A administração Trump assumiu participações em empresas que considera um interesse de segurança nacional, enquanto empresas, desde fabricantes de automóveis a bancos e à indústria aérea como um todo, receberam resgates no passado, mas é altamente incomum que o governo resgate uma única empresa.
Delta Linhas Aéreas e Companhias Aéreas Unidas são responsáveis pela maior parte do lucro da indústria aérea nos EUA, gastando anos e milhares de milhões de dólares para cortejar com sucesso uma clientela menos sensível aos preços que está disposta a pagar por assentos mais espaçosos e outras vantagens, bem como amplas redes internacionais. Muitas outras operadoras, incluindo a Spirit, tentaram recuperar o atraso nos últimos anos.
“Nós nos perguntamos se um acordo potencial com a Spirit poderia se tornar uma instalação de último recurso que outras companhias aéreas desafiadas poderiam buscar no futuro”, disse Brandon Brandon Oglenski, analista do Barclays, em nota na quinta-feira.
Possível acordo
Os termos de um acordo provisório são para um empréstimo de US$ 500 milhões que poderia eventualmente dar ao governo uma participação de 90% na transportadora com sede na Flórida, disseram à CNBC pessoas familiarizadas com o assunto.
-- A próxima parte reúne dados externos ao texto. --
/-- R476, R484: the run of a ROOT whose shifted matrix `m'` is finite, with a finite square sum `q` and a scale `sc`, and whose
iteration ends with `root` in `k` steps at the residual `g`: its scratch is held as free bytes, then the rows of the root. -/
theorem runRoot_ok {a z : Desc} {workVa n p itMax k : Nat} {tol eps g q : Word} {m m' root : Matrix32} {sc : Int}
    {scratch : List (Nat × Nat)} {x₀ x y w : Ctx}
    (hread : ((List.range n).mapM (fun i => do return (← a.readVals accMover i n).map rne32)) x₀ = .ok m x)
    (hscratch : rootScratch workVa (24 * n * n) x = .ok scratch y)
    (hshift : mapMat m (fun i j v => if i = j then add32 v eps else v) = m') (hfinite : finiteMat m' = true)
    (hsum : treeSum (m'.flatten.map (fun v => mul32 v v)) = q) (hsumFinite : isFinite32 q = true) (hscale : rootScale p q = some sc)
    (hiter : rootIter n p tol itMax 0
      ((List.range n).map (fun i => (List.range n).map (fun j => if i = j then ldexp32 one32 (-(sc / (p : Int))) else 0)))
      (mapMat m' (fun _ _ v => ldexp32 v (-sc))) = some (root, k, g))
    (hwrite : ((withIdx 0 root).forM (fun row => z.writeVals accMover row.2 (row.1.map v32)))
      { y with eff := (scratch.map (scratchEffect x₀.dev.free)).reverse ++ y.eff } = .ok ⟨⟩ w) :
    runRoot a z workVa n p itMax tol eps x₀ = .ok (okCounts k g.toNat (sc % 2 ^ 32).toNat) w := by
  obtain ⟨hxdev, -, -⟩ := keepsDev_rootMatrix a n _ _ _ hread
  obtain ⟨hydev, -, -⟩ := keepsDev_rootScratch _ _ _ _ _ hscratch
  have hhold := run_forM_hold (act := fun t => hold (scratchEffect x₀.dev.free t)) (eff := fun t => [scratchEffect x₀.dev.free t])
    (fun _ _ => rfl) scratch y
  rw [← List.map_eq_flatMap] at hhold
  rw [runRoot, run_bind_ok hread, run_bind_ok hscratch, run_getDev_bind, hydev, hxdev]
  refine (run_bind_ok hhold).trans ?_
  simp only [hshift, hfinite, hsum, hsumFinite, Bool.and_self, if_true, hscale, hiter]
  exact run_bind_ok hwrite

/-- R479: a ROOT that no other command keeps from its Spindle runs, and uses up the free value of its scratch. -/
theorem doRoot_ready {s : State} {c : CmdRef} {e : Entry} {a z : Desc} {workVa n p itMax : Nat} {tol eps : Word} {r : Bool}
    (hready : Ready s c e) (hp : e.payload = .root a z workVa n p itMax tol eps r) (hidle : rootBlocked s.dev e = false) :
    doRoot s.dev c = { s.dev.run c e (runRoot a z workVa n p itMax tol eps) with
      free := (s.dev.run c e (runRoot a z workVa n p itMax tol eps)).free + 1 } := by
  rw [doRoot, onPacket_ready _ hready.entry hready.dispatched hready.noRoot]
  simp only [hp, hidle, Bool.false_eq_true, if_false]

/-- Settles O30: an idle Spindle's ROOT runs (`doRoot_ready`), and its run ends by `runRoot_ok`. -/
theorem rootCompletes : Obligations.RootCompletes := by
  unfold Obligations.RootCompletes
  intro s c e a z workVa n p itMax tol eps r m x scratch y sc q k g w hready hp hidle hread hscratch m' hfinite hsumFinite hscale hiter
    hwrite d
  have hrun : runRoot a z workVa n p itMax tol eps (.start s.dev c e) = .ok (okCounts k g.toNat (sc % 2 ^ 32).toNat) w :=
    runRoot_ok hread hscratch rfl hfinite rfl hsumFinite hscale hiter (by rw [start_dev, seenBy_free]; exact hwrite)
  have hdone := doRoot_ready hready hp hidle
  rw [run_ok hrun] at hdone
  exact runCalm (f := (doRoot · c)) hdone ((ranOk_errDue ..).trans hready.calm)

end Sys2Proof.Machine
end

section
/-! PROOFS (O36, O49). The ports of the links, and the device number. -/

namespace Sys2Proof.Machine

/-! ### The device number (R577, R605) -/

/-- R577, R605: a write of LNK_DEV_NUM on a path that may write it. -/
theorem writeLnk_devNum (d : Dev) {p : Path} (v : Nat) (hp : p ≠ .lamplighter) : d.writeLnk p 0 0 v = d.writeDevNum v := by
  have hctl : inArr 0x100 16 4 0 = false := by decide
  have hstatus : inArr 0x104 16 4 0 = false := by decide
  unfold Dev.writeLnk
  rw [hctl, hstatus]
  simp [mayWrite, hp]

theorem doDevNumWrite_reached {d : Dev} {p : Path} (v : Word) (hup : d.lamp.cdUp = true) (hp : p ≠ .lamplighter)
    (hr : d.reaches p 0x1600000 = true) : doDevNumWrite d p v = d.writeDevNum v.toNat := by
  rw [doDevNumWrite, writeReg_dies v.toNat hup hr rfl, ← writeLnk_devNum d v.toNat hp]
  exact writeUp_lnk d p (die := 0) (o := 0) v.toNat (by decide) (by decide)

/-- Whether a port is UP or TRAINING, while which LNK_DEV_NUM takes no number (R577). -/
def Dev.anyPortBusy (d : Dev) : Bool := (List.range 8).any (fun j => (d.port j).state == .up || (d.port j).state == .training)

theorem anyPortBusy_iff (d : Dev) :
    d.anyPortBusy = true ↔ ∃ j < 8, (d.port j).state = .up ∨ (d.port j).state = .training := by
  simp [Dev.anyPortBusy]

theorem writeDevNum_busy {d : Dev} (v : Nat) (h : d.anyPortBusy = true) :
    d.writeDevNum v = { d with links := { d.links with numRej := true } } := by
  rw [Dev.anyPortBusy] at h
  simp only [Dev.writeDevNum, h, if_true]
  cases bit v 31 <;> rfl

theorem writeDevNum_free {d : Dev} (v : Nat) (h : d.anyPortBusy = false) :
    d.writeDevNum v = { d with links := { d.links with devNum := v % 2 ^ 14, numRej := d.links.numRej && !bit v 31 } } := by
  rw [Dev.anyPortBusy] at h
  simp only [Dev.writeDevNum, h, Bool.false_eq_true, if_false]
  cases bit v 31 <;> simp [Dev.modLinks]

/-- Settles O49: the write reaches the device number (`doDevNumWrite_reached`), which takes it only while no port is busy. -/
theorem devNumWriteRule : Obligations.DevNumWriteRule := by
  unfold Obligations.DevNumWriteRule
  intro s p v hcalm hup hp hr
  have hwrite := doDevNumWrite_reached v hup hp hr
  constructor
  · intro hfree
    have hidle : s.dev.anyPortBusy = false := by
      rw [← Bool.not_eq_true, anyPortBusy_iff]
      rintro ⟨j, hj, hup | htraining⟩
      · exact (hfree j hj).1 hup
      · exact (hfree j hj).2 htraining
    exact runCalm (f := (doDevNumWrite · p v)) (hwrite.trans (writeDevNum_free _ hidle)) hcalm
  · intro j hj hbusy
    have hany : s.dev.anyPortBusy = true := (anyPortBusy_iff _).2 ⟨j, hj, hbusy⟩
    exact runCalm (f := (doDevNumWrite · p v)) (hwrite.trans (writeDevNum_busy _ hany)) hcalm

/-! ### Flits and replays (R571, R572) -/

/-- A change of a port is what it does to the port as it is. -/
theorem modPort_congr {d : Dev} {j : Nat} {f g : Port → Port} (h : f (d.port j) = g (d.port j)) : d.modPort j f = d.modPort j g := by
  have htable : tmod Port.reset d.links.ports j f = tmod Port.reset d.links.ports j g := congrArg (tput Port.reset d.links.ports j) h
  simp only [Dev.modPort, Dev.modLinks, htable]

/-- Settles O36: what a flit, a replay request and the end of a retrain do to their port (`modPort_congr`), and how a retrain, its
time-out and a full training go on. -/
theorem portsComplete : Obligations.PortsComplete := by
  unfold Obligations.PortsComplete
  refine ⟨?badCrc, ?outOfTurn, ?inTurn, ?replay, ?retrain, ?retrained, ?timeout, ?trained⟩
  case badCrc =>
    intro s j f hcalm hcarries hcrc
    refine runCalm (f := (doFlitReceive · j f)) (modPort_congr ?_) hcalm
    simp only [hcarries, hcrc, Bool.not_true, Bool.not_false, Bool.false_eq_true, if_false, if_true]
  case outOfTurn =>
    intro s j f hcalm hcarries hcrc hidle hnum
    refine runCalm (f := (doFlitReceive · j f)) (modPort_congr ?_) hcalm
    have hturn : (!f.idle && f.num != (s.dev.port j).rxNext) = true := by simp [hidle, hnum]
    simp only [hcarries, hcrc, hturn, Bool.not_true, Bool.false_eq_true, if_false, if_true]
  case inTurn =>
    intro s j f hcalm hcarries hcrc hidle hnum htransit
    refine runCalm (f := (doFlitReceive · j f)) (modPort_congr ?_) hcalm
    simp only [hcarries, hcrc, hidle, htransit, hnum, bne_self_eq_false, Bool.and_false, Bool.false_and, Bool.not_true,
      Bool.false_eq_true, if_false]
  case replay =>
    intro s j n hcalm hcarries
    refine runCalm (f := (doReplayRequest · j n)) (modPort_congr ?_) hcalm
    simp only [hcarries, Bool.not_true, Bool.false_eq_true, if_false]
  case retrain =>
    intro s j cause hcalm hstate hcause hrecent
    refine runCalm (f := (doRetrain · j cause none)) ?_ hcalm
    have hgo : ¬((s.dev.port j).state ≠ .up ∨
        cause = .thirdReplay ∧ (!(s.dev.port j).replay.any (fun r => decide (3 ≤ r.replays))) = true) := by
      rintro (h | ⟨h, -⟩)
      · exact h hstate
      · exact hcause h
    simp only [doRetrain, if_neg hgo, hrecent, List.nil_append, List.length_singleton, Nat.reduceLeDiff, if_false]
  case retrained =>
    intro s j hcalm hstate
    exact runCalm (f := (doRetrainDone · j)) (modPort_congr (if_pos hstate)) hcalm
  case timeout =>
    intro s j hstate hlate
    exact runPut (f := (doRetrainTimeout · j)) (if_pos ⟨hstate, hlate⟩)
  case trained =>
    intro s j hcalm hstate
    have hgo : ¬(s.dev.port j).state ≠ .training := not_not.2 hstate
    exact ⟨runCalm (f := (doFullTrainingDone · j [])) (if_neg hgo) hcalm,
      fun l => runCalm (f := (doFullTrainingDone · j [l])) (if_neg hgo) hcalm,
      fun a b l => runPut (f := (doFullTrainingDone · j (a :: b :: l))) (if_neg hgo)⟩

end Sys2Proof.Machine
end

section
/-! PROOFS (O5). Creation and regrowth of partitions, and their shares. -/

namespace Sys2Proof.Machine

/-! ### Commands of class 0x1 that run at once (R537) -/

/-- R261, R537: a command of class 0x1 that may start and whose run reaches its end holds what it made for its commit point. -/
theorem runPart_ok {s : State} {c : CmdRef} {e : Entry} {k : Counts} {x : Ctx} {f more : Dev → Entry → Dev} (h : ReadyPart s c e)
    (hf : f s.dev e = s.dev.ranOk c e k x) : s.runDev (fun d => d.onPart c (f d) (more d)) = .next (s.ran c e k x) :=
  runDev_ran h.calm ((onPart_ready (f s.dev) (more s.dev) h).trans hf)

/-- R533: the Spindles that a placement takes where enough are free. -/
theorem pickSpindles_ok {d : Dev} {w : Nat} {l : List Nat} (hl : d.freeSpindles.take w = l) (hlen : l.length = w) :
    d.pickSpindles w = some l := by
  rw [Dev.pickSpindles, hl]
  exact if_pos hlen

/-! ### What a run reads of host memory (R601) -/

@[simp] theorem seenBy_host (d : Dev) (e : Entry) : (d.seenBy e).mem.host = d.mem.host := seenBy_same (·.mem.host) (fun _ _ => rfl) d e

/-- R601: a run that has held nothing yet reads host memory as it is. -/
theorem readHost_start {d : Dev} (c : CmdRef) (e : Entry) (iova n : Nat) (hup : d.links.hostUp = true) :
    readHost iova n (.start d c e) = .ok (getBytes d.mem.host iova n) (.start d c e) := by
  simp only [readHost, run_get_bind, start_dev, seenBy_links, hup, run_require_true_bind, seenBy_host]
  rfl

/-! ### PART_CREATE, PART_CREATE_REGROW and PART_SHARES (R533, R534, R540, R561, R566) -/

section
variable {d : Dev} {part w : Nat} {l : List Nat}

/-- R533, R534: the run of a creation of a partition of this device alone. -/
theorem runPartCreate_alone (c : CmdRef) (e : Entry) (share attr spanId n iova : Nat) (hfree : (d.part part).state = .free)
    (hspan : bit attr 1 = false) (hpick : d.pickSpindles w = some l) :
    runPartCreate part w share attr spanId n iova (.start d c e) =
      .ok (okCounts (maskOf l) 0 0) (.made d c e [.partNew part share 0 (bit attr 0) false [] l]) := by
  rw [runPartCreate, run_getDev_bind]
  simp only [start_dev, seenBy_part, seenBy_links, seenBy_pickSpindles, hfree, hspan, hpick, beq_self_eq_true, Bool.false_eq_true,
    if_false, Bool.not_false, Bool.true_or, run_require_true_bind, run_bind_pure, run_hold_bind, run_pure]
  rfl

/-- R533, R534, R561: the run of a creation of a span whose list names this device. -/
theorem runPartCreate_span (c : CmdRef) (e : Entry) (share spanId : Nat) {attr n iova : Nat} {list : List Nat}
    (hfree : (d.part part).state = .free) (hspan : bit attr 1 = true) (hpick : d.pickSpindles w = some l) (hup : d.links.hostUp = true)
    (hlist : list = (List.range n).map (fun i => leAt (getBytes d.mem.host iova (2 * n)) (2 * i) 2)) (hmine : d.links.devNum ∈ list) :
    runPartCreate part w share attr spanId n iova (.start d c e) =
      .ok (okCounts (maskOf l) n 0) (.made d c e [.partNew part share spanId (bit attr 0) true list l]) := by
  have hlen : list.length = n := by rw [hlist, List.length_map, List.length_range]
  have hnamed : (!true || list.contains d.links.devNum) = true := by simpa using hmine
  rw [runPartCreate, run_getDev_bind]
  simp only [start_dev, seenBy_part, seenBy_links, seenBy_pickSpindles, hfree, hspan, hpick, beq_self_eq_true, if_true,
    run_require_true_bind]
  rw [run_bind_ok (readHost_start c e iova (2 * n) hup), run_bind_pure, ← hlist, run_require_bind hnamed, run_hold_bind, run_pure, hlen]
  rfl

/-- R566: the run of a regrowth of a RECLAIMED partition. -/
theorem runPartRegrow_ok (c : CmdRef) (e : Entry) (hstate : (d.part part).state = .reclaimed) (hpick : d.pickSpindles w = some l) :
    runPartRegrow part w (.start d c e) =
      .ok (okCounts (maskOf l) (d.part part).spanList.length 0) (.made d c e [.partRegrow part l]) := by
  rw [runPartRegrow, run_getDev_bind]
  simp only [start_dev, seenBy_part, seenBy_pickSpindles, hstate, hpick, beq_self_eq_true, run_require_true_bind, run_hold_bind, run_pure]
  rfl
O plano potencial também colocaria o governo à frente de outros investidores, disseram as pessoas, que pediram anonimato para falar sobre os termos.
Uma audiência no tribunal de falências dos EUA para discutir o possível acordo pode ser marcada para segunda-feira, de acordo com comentários no tribunal na quinta-feira.
Mike Stamer, um advogado da Akin que representa os detentores de títulos no caso de falência, confirmou no tribunal na quinta-feira que “recebemos, de fato, uma cópia do termo de compromisso” para o potencial acordo com um empréstimo do governo dos EUA, um sinal de quão avançadas estão as negociações.
O acordo também permitiria ao governo dos EUA selecionar um membro do conselho, disse à CNBC uma pessoa familiarizada com os possíveis termos.
Os sindicatos da Spirit também estão pressionando por um acordo.
“Qualquer afirmação de que a Spirit deveria simplesmente liquidar só prejudicará trabalhadores, passageiros e prejudicará ainda mais nossa economia”, disse a Associação de Comissários de Bordo-CWA na quinta-feira. “É desnecessário e mesquinho – quando apenas um pouco de ajuda pode evitar danos enormes.”
O advogado da Spirit, Marshall Huebner, da Davis Polk, disse no tribunal de falências na quinta-feira que o empréstimo ajudaria a Spirit a entrar em uma “forma de combate autônoma”, mas também poderia prepará-la para uma possível fusão.
As negociações de aquisição falharam antes, porém, mais recentemente, com a Frontier Airlines, que originalmente planejava se fundir com a Spirit até uma oferta surpresa em dinheiro da JetBlue.
Os desafios da Spirit também podem não desaparecer, disse Conor Cunningham, analista de companhias aéreas da Melius Research.
“Quão fundo ele quer ir?” ele disse sobre Trump e o possível acordo de resgate. “500 milhões de dólares provavelmente não são suficientes.”